_Work order_
When you have gone through the entries below, state how many lines include the word "actOrWait" and write nothing else.

_Stored data_
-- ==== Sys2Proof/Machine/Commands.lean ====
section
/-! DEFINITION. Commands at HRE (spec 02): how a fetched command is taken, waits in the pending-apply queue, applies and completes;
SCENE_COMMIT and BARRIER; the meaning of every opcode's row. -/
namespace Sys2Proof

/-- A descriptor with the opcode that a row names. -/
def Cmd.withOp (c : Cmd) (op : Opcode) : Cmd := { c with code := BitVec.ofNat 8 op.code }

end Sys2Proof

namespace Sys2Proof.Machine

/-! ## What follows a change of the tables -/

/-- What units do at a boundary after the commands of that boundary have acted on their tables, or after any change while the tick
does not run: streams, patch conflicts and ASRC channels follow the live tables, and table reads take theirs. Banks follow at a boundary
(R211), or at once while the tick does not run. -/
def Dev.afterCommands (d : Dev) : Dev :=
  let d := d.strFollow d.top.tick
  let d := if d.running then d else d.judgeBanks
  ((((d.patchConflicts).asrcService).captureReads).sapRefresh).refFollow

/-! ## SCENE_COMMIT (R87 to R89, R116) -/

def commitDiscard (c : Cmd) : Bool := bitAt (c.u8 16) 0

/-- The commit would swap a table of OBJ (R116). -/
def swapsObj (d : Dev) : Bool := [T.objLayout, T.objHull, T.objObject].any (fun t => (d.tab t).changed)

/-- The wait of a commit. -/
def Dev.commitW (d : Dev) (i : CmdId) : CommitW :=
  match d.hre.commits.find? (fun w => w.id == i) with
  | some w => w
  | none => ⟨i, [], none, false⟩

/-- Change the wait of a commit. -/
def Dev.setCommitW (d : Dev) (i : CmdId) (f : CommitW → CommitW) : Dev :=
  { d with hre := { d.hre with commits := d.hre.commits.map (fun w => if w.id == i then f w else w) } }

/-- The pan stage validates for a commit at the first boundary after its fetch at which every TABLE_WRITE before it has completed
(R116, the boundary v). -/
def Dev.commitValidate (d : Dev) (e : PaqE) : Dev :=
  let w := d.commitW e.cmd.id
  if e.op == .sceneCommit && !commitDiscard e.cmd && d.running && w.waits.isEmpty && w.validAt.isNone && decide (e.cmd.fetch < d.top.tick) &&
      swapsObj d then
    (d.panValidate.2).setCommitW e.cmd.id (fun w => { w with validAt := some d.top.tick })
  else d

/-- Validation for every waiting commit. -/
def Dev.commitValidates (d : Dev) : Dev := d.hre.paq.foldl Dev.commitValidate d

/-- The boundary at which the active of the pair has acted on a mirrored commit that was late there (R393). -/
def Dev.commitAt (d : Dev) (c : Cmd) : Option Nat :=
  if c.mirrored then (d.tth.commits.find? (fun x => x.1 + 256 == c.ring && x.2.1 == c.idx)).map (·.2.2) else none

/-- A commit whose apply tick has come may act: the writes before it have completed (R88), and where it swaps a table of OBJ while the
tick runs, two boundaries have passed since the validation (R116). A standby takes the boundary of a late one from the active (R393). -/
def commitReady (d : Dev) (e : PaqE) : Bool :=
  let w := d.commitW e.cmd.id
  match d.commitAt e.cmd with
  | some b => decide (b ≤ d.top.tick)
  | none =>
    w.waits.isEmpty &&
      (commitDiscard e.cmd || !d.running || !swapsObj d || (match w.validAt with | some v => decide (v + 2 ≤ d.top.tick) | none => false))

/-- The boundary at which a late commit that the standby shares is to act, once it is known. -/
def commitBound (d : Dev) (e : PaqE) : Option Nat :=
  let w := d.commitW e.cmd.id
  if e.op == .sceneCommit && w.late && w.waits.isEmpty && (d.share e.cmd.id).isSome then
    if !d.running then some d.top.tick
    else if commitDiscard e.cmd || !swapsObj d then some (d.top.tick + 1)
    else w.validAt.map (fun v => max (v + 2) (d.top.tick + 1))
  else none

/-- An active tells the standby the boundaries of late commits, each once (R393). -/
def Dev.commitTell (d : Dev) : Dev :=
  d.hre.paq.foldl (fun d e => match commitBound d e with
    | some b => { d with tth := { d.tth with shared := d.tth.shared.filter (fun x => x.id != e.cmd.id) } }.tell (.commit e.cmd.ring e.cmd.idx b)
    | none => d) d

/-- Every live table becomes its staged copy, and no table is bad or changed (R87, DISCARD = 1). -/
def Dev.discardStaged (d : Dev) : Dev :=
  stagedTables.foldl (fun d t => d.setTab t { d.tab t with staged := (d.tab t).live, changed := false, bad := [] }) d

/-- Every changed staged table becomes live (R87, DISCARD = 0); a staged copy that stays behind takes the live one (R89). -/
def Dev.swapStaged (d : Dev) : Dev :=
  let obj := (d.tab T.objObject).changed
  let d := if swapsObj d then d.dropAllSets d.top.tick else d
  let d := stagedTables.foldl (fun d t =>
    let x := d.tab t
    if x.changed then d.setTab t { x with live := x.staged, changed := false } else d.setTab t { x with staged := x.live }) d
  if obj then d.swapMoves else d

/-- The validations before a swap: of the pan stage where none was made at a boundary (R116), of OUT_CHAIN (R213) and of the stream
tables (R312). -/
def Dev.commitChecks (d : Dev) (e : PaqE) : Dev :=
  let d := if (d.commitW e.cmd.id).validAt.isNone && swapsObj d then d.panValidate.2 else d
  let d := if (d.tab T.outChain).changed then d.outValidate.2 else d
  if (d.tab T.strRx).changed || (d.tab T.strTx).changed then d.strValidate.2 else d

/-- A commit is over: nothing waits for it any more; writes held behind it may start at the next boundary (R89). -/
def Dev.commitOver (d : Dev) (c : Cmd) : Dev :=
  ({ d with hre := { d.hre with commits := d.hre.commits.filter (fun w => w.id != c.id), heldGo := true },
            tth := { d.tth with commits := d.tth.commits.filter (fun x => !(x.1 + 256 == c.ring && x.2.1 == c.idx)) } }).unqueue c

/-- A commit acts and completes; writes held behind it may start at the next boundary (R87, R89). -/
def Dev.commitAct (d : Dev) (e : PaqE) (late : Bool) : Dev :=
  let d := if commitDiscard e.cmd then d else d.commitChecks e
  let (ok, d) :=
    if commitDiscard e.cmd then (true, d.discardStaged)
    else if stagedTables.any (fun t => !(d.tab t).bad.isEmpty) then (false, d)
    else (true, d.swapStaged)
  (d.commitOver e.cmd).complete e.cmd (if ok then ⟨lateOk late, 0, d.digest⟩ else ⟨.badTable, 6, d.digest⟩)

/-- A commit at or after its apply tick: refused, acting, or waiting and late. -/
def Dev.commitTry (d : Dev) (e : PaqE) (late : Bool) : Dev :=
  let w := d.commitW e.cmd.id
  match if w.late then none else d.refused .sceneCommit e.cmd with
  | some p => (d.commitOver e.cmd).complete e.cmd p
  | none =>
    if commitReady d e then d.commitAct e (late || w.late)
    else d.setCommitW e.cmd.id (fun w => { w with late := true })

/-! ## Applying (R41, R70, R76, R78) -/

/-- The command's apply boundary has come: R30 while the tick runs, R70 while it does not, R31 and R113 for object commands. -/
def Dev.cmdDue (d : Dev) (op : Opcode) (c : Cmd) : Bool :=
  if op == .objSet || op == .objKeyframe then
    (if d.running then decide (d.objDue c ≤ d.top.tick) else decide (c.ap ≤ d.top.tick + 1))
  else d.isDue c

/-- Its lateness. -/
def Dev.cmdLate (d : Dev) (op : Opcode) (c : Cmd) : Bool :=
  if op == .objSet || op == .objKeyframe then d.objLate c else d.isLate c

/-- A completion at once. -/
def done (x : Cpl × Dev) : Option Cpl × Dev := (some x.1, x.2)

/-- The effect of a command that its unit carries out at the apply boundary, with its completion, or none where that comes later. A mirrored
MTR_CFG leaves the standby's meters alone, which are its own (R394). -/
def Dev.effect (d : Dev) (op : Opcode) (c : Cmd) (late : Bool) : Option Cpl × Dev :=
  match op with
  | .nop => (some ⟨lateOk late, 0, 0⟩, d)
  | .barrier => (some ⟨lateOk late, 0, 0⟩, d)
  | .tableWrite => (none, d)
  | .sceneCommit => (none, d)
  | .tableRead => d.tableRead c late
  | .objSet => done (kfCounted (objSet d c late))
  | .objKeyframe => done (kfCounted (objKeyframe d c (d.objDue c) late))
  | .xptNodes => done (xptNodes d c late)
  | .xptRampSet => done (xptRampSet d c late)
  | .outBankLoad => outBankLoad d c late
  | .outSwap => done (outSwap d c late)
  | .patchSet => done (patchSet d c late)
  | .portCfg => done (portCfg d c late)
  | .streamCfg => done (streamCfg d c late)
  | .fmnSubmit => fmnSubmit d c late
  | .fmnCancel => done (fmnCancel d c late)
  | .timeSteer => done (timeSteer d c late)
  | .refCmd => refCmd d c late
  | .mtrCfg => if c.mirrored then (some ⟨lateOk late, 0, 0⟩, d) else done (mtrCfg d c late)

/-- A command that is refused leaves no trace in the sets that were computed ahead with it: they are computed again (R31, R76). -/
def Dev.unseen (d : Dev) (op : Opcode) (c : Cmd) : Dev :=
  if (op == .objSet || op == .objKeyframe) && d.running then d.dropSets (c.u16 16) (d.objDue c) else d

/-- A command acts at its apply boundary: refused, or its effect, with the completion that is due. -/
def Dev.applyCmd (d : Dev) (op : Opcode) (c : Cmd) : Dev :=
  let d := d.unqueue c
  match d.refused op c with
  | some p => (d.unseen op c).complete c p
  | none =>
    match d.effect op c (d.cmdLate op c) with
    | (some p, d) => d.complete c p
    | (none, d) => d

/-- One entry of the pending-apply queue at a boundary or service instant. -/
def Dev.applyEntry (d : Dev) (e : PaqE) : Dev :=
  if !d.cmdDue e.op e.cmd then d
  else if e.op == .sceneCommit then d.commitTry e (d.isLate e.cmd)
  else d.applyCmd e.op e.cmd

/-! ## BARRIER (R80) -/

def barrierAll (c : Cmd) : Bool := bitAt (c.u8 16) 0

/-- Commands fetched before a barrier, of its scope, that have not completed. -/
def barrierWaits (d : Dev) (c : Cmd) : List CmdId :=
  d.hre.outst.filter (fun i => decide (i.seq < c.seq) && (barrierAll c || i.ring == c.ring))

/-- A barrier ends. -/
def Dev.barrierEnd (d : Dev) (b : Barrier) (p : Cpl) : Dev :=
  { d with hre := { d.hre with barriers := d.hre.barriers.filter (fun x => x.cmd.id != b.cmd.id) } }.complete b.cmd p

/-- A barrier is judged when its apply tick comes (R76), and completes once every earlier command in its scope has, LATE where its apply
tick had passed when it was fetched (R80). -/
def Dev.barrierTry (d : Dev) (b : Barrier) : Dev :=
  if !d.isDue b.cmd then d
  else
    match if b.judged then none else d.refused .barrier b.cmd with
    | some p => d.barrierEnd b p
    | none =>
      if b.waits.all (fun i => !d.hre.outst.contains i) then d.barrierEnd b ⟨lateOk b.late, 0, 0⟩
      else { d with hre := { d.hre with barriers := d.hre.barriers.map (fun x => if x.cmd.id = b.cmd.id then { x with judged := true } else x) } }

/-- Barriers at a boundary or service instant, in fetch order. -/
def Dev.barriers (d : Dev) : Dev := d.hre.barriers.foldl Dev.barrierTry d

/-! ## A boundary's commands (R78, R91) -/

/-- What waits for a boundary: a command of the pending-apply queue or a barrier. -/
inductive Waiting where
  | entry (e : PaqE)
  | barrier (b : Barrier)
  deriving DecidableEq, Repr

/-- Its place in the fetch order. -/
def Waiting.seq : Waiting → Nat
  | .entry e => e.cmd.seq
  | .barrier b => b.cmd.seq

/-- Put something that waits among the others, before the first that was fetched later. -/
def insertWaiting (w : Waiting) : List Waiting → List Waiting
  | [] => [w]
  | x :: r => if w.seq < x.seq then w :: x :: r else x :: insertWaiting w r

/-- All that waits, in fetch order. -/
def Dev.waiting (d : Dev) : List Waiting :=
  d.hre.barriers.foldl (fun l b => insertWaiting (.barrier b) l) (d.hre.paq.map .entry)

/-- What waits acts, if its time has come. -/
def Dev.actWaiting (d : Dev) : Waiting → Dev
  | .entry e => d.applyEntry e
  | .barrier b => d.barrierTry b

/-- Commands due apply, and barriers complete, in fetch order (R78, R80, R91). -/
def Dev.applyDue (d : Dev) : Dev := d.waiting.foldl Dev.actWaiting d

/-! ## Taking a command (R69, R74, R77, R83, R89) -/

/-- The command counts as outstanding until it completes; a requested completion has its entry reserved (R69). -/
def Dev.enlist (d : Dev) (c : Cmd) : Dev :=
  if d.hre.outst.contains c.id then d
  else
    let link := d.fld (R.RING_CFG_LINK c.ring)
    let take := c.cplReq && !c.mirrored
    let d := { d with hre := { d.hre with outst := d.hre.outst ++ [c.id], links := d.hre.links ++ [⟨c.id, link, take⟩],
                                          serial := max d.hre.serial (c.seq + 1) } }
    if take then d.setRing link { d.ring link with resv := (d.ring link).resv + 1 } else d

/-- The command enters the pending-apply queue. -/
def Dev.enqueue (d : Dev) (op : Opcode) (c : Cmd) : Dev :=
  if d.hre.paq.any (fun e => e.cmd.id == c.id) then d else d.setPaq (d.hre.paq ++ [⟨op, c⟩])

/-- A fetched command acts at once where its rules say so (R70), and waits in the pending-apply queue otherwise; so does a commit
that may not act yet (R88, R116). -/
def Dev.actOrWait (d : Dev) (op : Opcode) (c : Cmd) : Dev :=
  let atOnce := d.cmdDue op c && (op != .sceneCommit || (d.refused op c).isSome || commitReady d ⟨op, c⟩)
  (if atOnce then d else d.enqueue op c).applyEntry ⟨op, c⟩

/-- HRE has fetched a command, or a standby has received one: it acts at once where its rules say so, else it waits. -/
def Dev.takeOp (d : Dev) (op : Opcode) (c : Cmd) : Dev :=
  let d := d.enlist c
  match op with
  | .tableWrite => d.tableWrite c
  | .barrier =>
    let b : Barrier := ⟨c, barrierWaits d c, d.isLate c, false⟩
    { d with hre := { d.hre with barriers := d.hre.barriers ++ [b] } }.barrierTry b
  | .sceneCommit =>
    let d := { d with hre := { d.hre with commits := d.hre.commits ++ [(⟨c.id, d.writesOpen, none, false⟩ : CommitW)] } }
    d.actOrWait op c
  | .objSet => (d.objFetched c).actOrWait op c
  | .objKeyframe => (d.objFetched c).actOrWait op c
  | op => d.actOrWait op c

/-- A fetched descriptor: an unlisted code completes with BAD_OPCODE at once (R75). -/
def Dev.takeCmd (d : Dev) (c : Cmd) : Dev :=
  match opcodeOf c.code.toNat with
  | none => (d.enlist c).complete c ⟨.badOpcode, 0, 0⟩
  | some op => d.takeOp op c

_Completed task_
5